We That Are Young was never going to be a realist novel if it was to cleave to an epic play that is set in a no-place, a no-time. I wanted the book to be a dark carnival, hyper-real, with a polyphonic structure and modernist sensibility in the lines. India as a setting can handle elements of the real and the mythological, the psychoanalytical tradition of the West and a circular sense of time in ways other settings can’t. Yes, I had high hopes – but working from books and memory in England, it read like the first draft it clearly was.
The stakes were high: I had lost my mother to cancer when I was 28. I cared for her, for almost eight years with my family, till she died. What should I do with the inheritance she left me? It included courage, an example of sacrifice and risk-taking, as well as the security she had worked all her life to leave me. Two years after, I had got a job I loved, reporting on minority rights abuses for an NGO. I had the chance to travel and met people who trusted me with their stories. All of us sharply aware of the gulf between those who have freedom of movement, freedom of speech and those who do not, and the responsibilities that brings. I had a regular sandwich and coffee order in a nearby café. I commuted against the tide of city bankers streaming out of Liverpool Street station. Then I turned 30, and I still wasn’t doing the thing I had said I wanted to do all my life. Write fiction. I knew something had to change.

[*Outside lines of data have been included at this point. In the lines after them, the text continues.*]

/-- A read of a graphics register (60_exceptions R372 to R375; logs 11, 12). That an OAM data read gives the
byte at the OAM address and keeps the address is PRESUMED (log 32). -/
def Board.readRegister (b : Board) (r : GfxRegister) : Except Fault (Byte × Board) :=
  match r with
  | .control | .mask | .oamAddress | .scroll | .address =>
    .ok (Config.writeOnlyRead b.freeCount, { b with freeCount := b.freeCount + 1 })
  | .status =>
    .ok (b.gfx.statusByte b.freeCount,
      { b with gfx := { b.gfx with writeToggle := false, nmiOccurred := false }
               freeCount := b.freeCount + 1 })
  | .oamData => .ok (Cells.read b.gfx.oam b.gfx.oamAddr.toNat, b)
  | .data => b.readDataPort

/-- Replace the bits of `old` selected by `mask` by those of `new`. -/
def mergeBits {w : Nat} (mask new old : BitVec w) : BitVec w := (old &&& ~~~mask) ||| (new &&& mask)

/-- The part of a register that a write of a phase fills: the two phases fill different parts (60_exceptions R376;
that these share no bit is DEDUCED, log 13). -/
def phasePart {w : Nat} (bits : Bool → BitVec w) (toggle : Bool) : BitVec w :=
  if toggle then bits true &&& ~~~bits false else bits false

/-- A scroll write: each phase fills its part of the temporary address and of fine-X (60_exceptions R376;
log 13). -/
def Gfx.writeScroll (g : Gfx) (u : Byte) : Gfx :=
  { g with
    tempAddr :=
      mergeBits (phasePart Config.scrollBits g.writeToggle) (Config.scrollTemp g.writeToggle u) g.tempAddr
    fineX :=
      mergeBits (phasePart Config.scrollFineXBits g.writeToggle) (Config.scrollFineX g.writeToggle u) g.fineX
    writeToggle := !g.writeToggle }

/-- An address write: each phase fills its part of the temporary address; the second one copies temporary into
current (60_exceptions R376; logs 13, 18). That it leaves fine-X alone is a DESIGN CHOICE (log 13). -/
def Gfx.writeAddress (g : Gfx) (u : Byte) : Gfx :=
  let temp :=
    mergeBits (phasePart Config.addressBits g.writeToggle) (Config.addressTemp g.writeToggle u) g.tempAddr
  if g.writeToggle then
    { g with tempAddr := temp, vramAddr := temp, fineY := Config.fineYOf temp, writeToggle := false }
  else { g with tempAddr := temp, writeToggle := true }

/-- Store one byte of sprite memory. -/
def Board.writeOam (b : Board) (index : Byte) (u : Byte) : Board :=
  { b with gfx := { b.gfx with oam := Cells.write b.gfx.oam index.toNat u } }

/-- A write to a graphics register (60_exceptions R376, R372; logs 12, 13, 32). That a control write leaves the
temporary address alone is a DESIGN CHOICE (log 13). -/
def Board.writeRegister (b : Board) (r : GfxRegister) (u : Byte) : Except Fault Board :=
  match r with
  | .control => .ok { b with gfx := { b.gfx with control := u, nmiEnable := u.msb } }
  | .mask => .ok { b with gfx := { b.gfx with flags := Config.maskFlags u } }
  | .status => .ok b
  | .oamAddress => .ok { b with gfx := { b.gfx with oamAddr := u } }
  | .oamData =>
    .ok { b.writeOam b.gfx.oamAddr u with
          gfx := { (b.writeOam b.gfx.oamAddr u).gfx with oamAddr := b.gfx.oamAddr + 1#8 } }
  | .scroll => .ok { b with gfx := b.gfx.writeScroll u }
  | .address => .ok { b with gfx := b.gfx.writeAddress u }
  | .data =>
    match b.graphicsWrite b.gfx.portAddress u with
    | .error f => .error f
    | .ok b' => .ok { b' with gfx := { b'.gfx with vramAddr := b.gfx.steppedAddress } }

/-! ### The raster position -/

/-- Scanline types (60_exceptions R352). -/
inductive ScanlineType where
  | visible | vblankStart | preRender | idle
  deriving DecidableEq, Repr

/-- The type of a scanline (60_exceptions R352; log 31). -/
def scanlineType (scanline : Nat) : ScanlineType :=
  if scanline < 240 then .visible
  else if scanline = 241 then .vblankStart
  else if scanline = Config.preRenderScanline then .preRender
  else .idle

/-- Cycle types (60_exceptions R353). -/
inductive CycleType where
  | zero | one | visible | xCopy | yIncrement | spriteEvaluation | yCopy | tileDataFlush | prefetch
  | mapperTick | idle
  deriving DecidableEq, Repr

/-- The type of a cycle (60_exceptions R353). -/
def cycleType (cycle : Nat) : CycleType :=
  if cycle = 0 then .zero
  else if cycle = 1 then .one
  else if cycle ≤ 256 then .visible
  else if cycle = 257 then .xCopy
  else if cycle = 258 then .yIncrement
  else if cycle = 259 then .spriteEvaluation
  else if 280 ≤ cycle ∧ cycle ≤ 304 then .yCopy
  else if cycle = 321 then .tileDataFlush
  else if 322 ≤ cycle ∧ cycle ≤ 336 then .prefetch
  else if cycle = 340 then .mapperTick
  else .idle

/-- Rendering is enabled when background or sprites are shown (60_exceptions R356). -/
def Gfx.renderingEnabled (g : Gfx) : Bool := g.flags.showBackground || g.flags.showSprites

/-- One position further (60_exceptions R365). -/
def Gfx.advanceOnce (g : Gfx) : Gfx :=
  if g.cycle + 1 < 341 then { g with cycle := g.cycle + 1 }
  else if g.scanline + 1 < 262 then { g with cycle := 0, scanline := g.scanline + 1 }
  else { g with cycle := 0, scanline := 0, frameParity := !g.frameParity }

I enrolled on a night-class on the far side of the city, reached via the stopping Circle Line, East to West. I got a portfolio of stories together, and applied for a part-time Master’s in Creative Writing, which I could study for around my job. Two years later, I got my degree. I knew I wanted to carry on teaching and writing. I handed in my notice at work. The next day the email came: I had won full funding for a PhD. To work on We That Are Young.

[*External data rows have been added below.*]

-- ==== Sys2Proof/Machine/Core.lean ====
section
/-! DEFINITION. The machine behind the host's interface. -/

def Sys2Proof.core : Host.Core :=
  { State := Sys2Proof.Machine.State, Fault := Sys2Proof.Machine.Fault,
    Refusal := Sys2Proof.Machine.Refusal, step := Sys2Proof.Machine.step,
    reset := Sys2Proof.Machine.State.reset }
end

Four months in, and that same instinct to jump made me pack up my life. I found a place to rent in Delhi via endless online searches, and paid the deposit without actually seeing it first. Then I told my Delhi family and friends that I was coming to write a book based on Shakespeare, set in India and was going to live in a rental for as long as I could afford it. ‘Whatever,’ they said. ‘Just come.’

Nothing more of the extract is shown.